Two novel association signals were identified between the AGA locus (lead SNP rs12645096-T: beta=-0.13, 95% CI: -0.11 to -0.16, P= 9.07×10-26), the ASPG locus (lead SNP rs1744294-T: beta=-0.13, 95% CI: -0.10 to -0.17, P= 1.54×10-16), and aspartic acid (Asp). rs12645096 is a strong eQTL for AGA, which encodes the aspartylglucosaminidase in many tissues such as artery, thyroid, and lungs (p-value < 1.7e-32) in GTEx. Similarly, rs1744294 is also an eQTL for ASPG that encodes asparaginase. Both aspartylglucosaminidase and asparaginase deficiencies can lead to an increased Asn and Asp, which explained the genetic association observed in our study. Those associations had not been previously reported due to limited genetic studies on this metabolite29,30. While Asp has been used for the treatment of fatigue and improvement of athletic performance and muscle strength without good scientific evidence supporting its use31, the identified genetic association may serve as instrumental variables for causal inference of its utility when combined with data from biobanks with genomic data.

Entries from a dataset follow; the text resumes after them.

theorem OneQp.refl (n : Nat) (s : State) : OneQp n s s := ⟨fun _ _ => rfl, fun _ => rfl⟩
theorem QpWork.one {n : Nat} {v : Qp} {os : List Out} {s t : State} (h : QpWork n v os s t) : OneQp n s t := ⟨h.others, h.port⟩
theorem Sending.one {n : Nat} {s t : State} (h : Sending n s t) : OneQp n s t := by obtain ⟨v, os, hw, -⟩ := h; exact hw.one

section
variable {f : State → Nat → State} (hf : ∀ t n, OneQp n t (f t n))
include hf

theorem foldl_one (l : List Nat) (s : State) : (∀ m, m ∉ l → getQp (l.foldl f s) m = getQp s m) ∧ ∀ e, getEth (l.foldl f s) e = getEth s e := by
  induction l generalizing s with
  | nil => exact ⟨fun _ _ => rfl, fun _ => rfl⟩
  | cons n l ih =>
    obtain ⟨hq, he⟩ := ih (f s n)
    refine ⟨fun m hm => ?_, fun e => (he e).trans ((hf s n).2 e)⟩
    obtain ⟨hn, hl⟩ := not_or.1 (mt List.mem_cons.2 hm)
    exact (hq m hl).trans ((hf s n).1 m hn)

/-- What each step makes of its own queue pair, a second time as the first, holds of all in the end. -/
theorem foldl_each {R : Nat → Qp → Prop} (s : State) (hset : ∀ t n, getQp t n = getQp s n → R n (getQp (f t n) n))
    (hkeep : ∀ t n, R n (getQp t n) → R n (getQp (f t n) n)) (l : List Nat) : ∀ n ∈ l, R n (getQp (l.foldl f s) n) := by
  have hstep : ∀ t n, (getQp t n = getQp s n ∨ R n (getQp t n)) → R n (getQp (f t n) n) := fun t n h => h.elim (hset t n) (hkeep t n)
  refine foldl_establishes (I := fun t => ∀ n, getQp t n = getQp s n ∨ R n (getQp t n)) (P := fun n t => R n (getQp t n)) (fun t n hI m => ?_)
    (fun t n m _ hm => ?_) (fun t n hI => hstep t n (hI n)) l s fun _ => .inl rfl
  · by_cases hmn : m = n
    · subst hmn; exact .inr (hstep t m (hI m))
    · rw [(hf t n).1 m hmn]; exact hI m
  · by_cases hmn : m = n
    · subst hmn; exact hkeep t m hm
    · rw [(hf t n).1 m hmn]; exact hm

end

/-- A Connected queue pair is held. -/
def heldQp (v : Qp) : Qp := if v.st = 3 then { v with st := 4 } else v

theorem heldQp_heldQp (v : Qp) : heldQp (heldQp v) = heldQp v := by
  by_cases h : v.st = 3 <;> simp [heldQp, h]

/-- The hold of one queue pair. -/
def holdOne (s : State) (n : Nat) : State := if (getQp s n).st = 3 then modQp n (fun v => { v with st := 4 }) s else s

theorem getQp_holdOne (s : State) (n : Nat) : getQp (holdOne s n) n = heldQp (getQp s n) := by
  by_cases h : (getQp s n).st = 3 <;> simp [holdOne, heldQp, h]

theorem holdOne_one (s : State) (n : Nat) : OneQp n s (holdOne s n) := by
  unfold holdOne; split
  · exact ((QpWork.refl n s).change rfl).one
  · exact .refl n s

/-- Holding writes queue pairs alone. -/
theorem foldl_holdOne_frame (l : List Nat) (s : State) : l.foldl holdOne s = { s with lnt := { s.lnt with qps := (l.foldl holdOne s).lnt.qps } } := by
  induction l generalizing s with
  | nil => rfl
  | cons n l ih =>
    rw [List.foldl_cons, ih]
    unfold holdOne; split <;> rfl

/-- 12 R252: the Connected queue pairs of the engine are held, and no other changes. -/
theorem foldl_holdOne {s : State} {e : Nat} (hw : tabWf Qp.init s.lnt.qps = true) (n : Nat) : getQp ((qpsOn s e).foldl holdOne s) n =
    if (getQp s n).engine = e ∧ (getQp s n).st = 3 then { getQp s n with st := 4 } else getQp s n := by
  by_cases hn : n ∈ qpsOn s e
  · have hheld := foldl_each (f := holdOne) holdOne_one (R := fun n v => v = heldQp (getQp s n)) s (fun t n ht => by rw [getQp_holdOne, ht])
      (fun t n ht => by rw [getQp_holdOne, ht, heldQp_heldQp]) (qpsOn s e) n hn
    simp only [hheld, heldQp, qpsOn_of_wf hw hn, true_and]
  · have hs : ¬ ((getQp s n).engine = e ∧ (getQp s n).st = 3) := fun h => hn (mem_qpsOn (by omega) h.1)
    rw [if_neg hs]; exact (foldl_one holdOne_one _ s).1 n hn

/-- The hold's expiry of one queue pair: its end with 0x0702. -/
def expireOne (e : Nat) (s : State) (n : Nat) : State :=
  if (getQp s n).st = 2 ∨ (getQp s n).st = 3 ∨ (getQp s n).st = 4 then
    qpFail n 0x0702 (abortDetail s) (if (getQp s n).prot then otherPort s e else none) s
  else s

theorem expireOne_one (e : Nat) (s : State) (n : Nat) : OneQp n s (expireOne e s n) := by
  unfold expireOne; split
  · obtain ⟨k, os, h, -⟩ := qpFail_work n 0x0702 (abortDetail s) (if (getQp s n).prot then otherPort s e else none) s
    exact h.one
  · exact .refl n s

theorem holdExpired_eq (e : Nat) (s : State) : holdExpired e s = raisePlain 0x0702 none (unitId 9 e)
    ((qpsOn s e).foldl (expireOne e) (modEth e (fun v => { v with st := 0, expired := true }) s)) := rfl

/-- A queue pair that has ended with 0x0702, where it was live before. -/
def ExpiredFrom (v w : Qp) : Prop := v.st = 2 ∨ v.st = 3 ∨ v.st = 4 → w.st = 5 ∧ w.errStatus = 0x0702 ∧ w.sq = []

/-- 12 R252: every live queue pair of the engine ends with 0x0702. -/
theorem foldl_expireOne (e : Nat) (s : State) (l : List Nat) : ∀ n ∈ l, ExpiredFrom (getQp s n) (getQp (l.foldl (expireOne e) s) n) := by
  refine foldl_each (R := fun n => ExpiredFrom (getQp s n)) (expireOne_one e) s (fun t n ht hl => ?_) (fun t n ht hl => ?_) l
  · rw [← ht] at hl
    obtain ⟨hst, herr, hsq, -⟩ := qpFail_ended n 0x0702 (abortDetail t) (if (getQp t n).prot then otherPort t e else none) t
    rw [expireOne, if_pos hl]; exact ⟨hst, herr, hsq⟩
  · have h5 := (ht hl).1
    rw [expireOne, if_neg (by omega)]; exact ht hl

/-- 12 R252: what the expiry at a port makes of the ports and the queue pairs. -/
theorem holdExpired_ends {s : State} (e : Nat) (hw : tabWf Qp.init s.lnt.qps = true) :
    ∃ t, holdExpired e s = raisePlain 0x0702 none (unitId 9 e) t ∧ (getEth t e).st = 0 ∧ (getEth t e).expired = true ∧
      (∀ j, j ≠ e → getEth t j = getEth s j) ∧ (∀ n, (getQp s n).engine = e → ExpiredFrom (getQp s n) (getQp t n)) ∧
      ∀ n, (getQp s n).engine ≠ e → getQp t n = getQp s n := by
  obtain ⟨hq, he⟩ := foldl_one (expireOne_one e) (qpsOn s e) (modEth e (fun v => { v with st := 0, expired := true }) s)
  refine ⟨_, holdExpired_eq e s, ?_, ?_, fun j hj => ?_, fun n hn hl => ?_, fun n hn => ?_⟩
  · rw [he, modEth_eq, getEth_putEth_same]
  · rw [he, modEth_eq, getEth_putEth_same]
  · rw [he, modEth_eq, getEth_putEth, if_neg hj]
  · exact foldl_expireOne e _ (qpsOn s e) n (mem_qpsOn (by omega) hn) hl
  · exact hq n fun hm => hn (qpsOn_of_wf hw hm)

theorem putQp_qps (n : Nat) (v : Qp) (s : State) : (putQp n v s).lnt.qps = tabPut Qp.init s.lnt.qps n v := rfl

theorem foldl_holdOne_wf (l : List Nat) {s : State} (hw : tabWf Qp.init s.lnt.qps = true) : tabWf Qp.init (l.foldl holdOne s).lnt.qps = true := by
  refine List.foldlRecOn l holdOne (motive := fun t => tabWf Qp.init t.lnt.qps = true) hw fun t ht n _ => ?_
  unfold holdOne; split
  · rw [modQp_eq, putQp_qps]; exact tabWf_put _ _ _ _ ht
  · exact ht

/-- A port that has lost its link, its queue pairs held. -/
def lossHeld (e : Nat) (s : State) : State :=
  (qpsOn s e).foldl holdOne (modEth e (fun v => { v with st := 2, downAt := s.lark.time, losses := v.losses + 1 }) s)

theorem ethLoss_eq {s : State} {e : Nat} (h : (getEth s e).st = 1) :
    ethLoss e s = if (getEth (lossHeld e s) e).hold = 0 then holdExpired e (lossHeld e s) else lossHeld e s := by
  unfold ethLoss; rw [if_neg (not_not.2 h)]; rfl

/-- 12 R252: what a loss makes of the ports and the queue pairs. -/
theorem lossHeld_holds {s : State} (e : Nat) (hw : tabWf Qp.init s.lnt.qps = true) : 
    getEth (lossHeld e s) e = { getEth s e with st := 2, downAt := s.lark.time, losses := (getEth s e).losses + 1 } ∧
      (∀ j, j ≠ e → getEth (lossHeld e s) j = getEth s j) ∧
      (∀ n, getQp (lossHeld e s) n = if (getQp s n).engine = e ∧ (getQp s n).st = 3 then { getQp s n with st := 4 } else getQp s n) ∧
      lossHeld e s = { s with lnt := (lossHeld e s).lnt } := by
  obtain ⟨-, he⟩ := foldl_one holdOne_one (qpsOn s e) (modEth e (fun v => { v with st := 2, downAt := s.lark.time, losses := v.losses + 1 }) s)
  refine ⟨?_, fun j hj => ?_, foldl_holdOne (s := modEth e (fun v => { v with st := 2, downAt := s.lark.time, losses := v.losses + 1 }) s) hw, ?_⟩
  · rw [lossHeld, he, modEth_eq, getEth_putEth_same]
  · rw [lossHeld, he, modEth_eq, getEth_putEth, if_neg hj]
  · rw [lossHeld, foldl_holdOne_frame]; rfl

The fourth novel genetic association was identified for homocysteine (Hcy) at the intergenic VSTM5-HEPHL1 locus (lead SNP rs16919711-A: beta=-0.08, 95% CI: - 0.12 to -0.05, P= 2.90×10-8). The rs16919711 variant was an eQTL for PANX1 and GPR83 in cultured fibroblasts cells and the cerebellar hemisphere in the brain. However, the summary statistics of the previous 14 GWAS on Hcy were not available for download, and we were not able to evaluate the effect size of rs16919711 in other studies. As Hcy is an important biomarker for cardiovascular and cerebrovascular disease32, it will be worthwhile to replicate and validate the function of this novel association signal.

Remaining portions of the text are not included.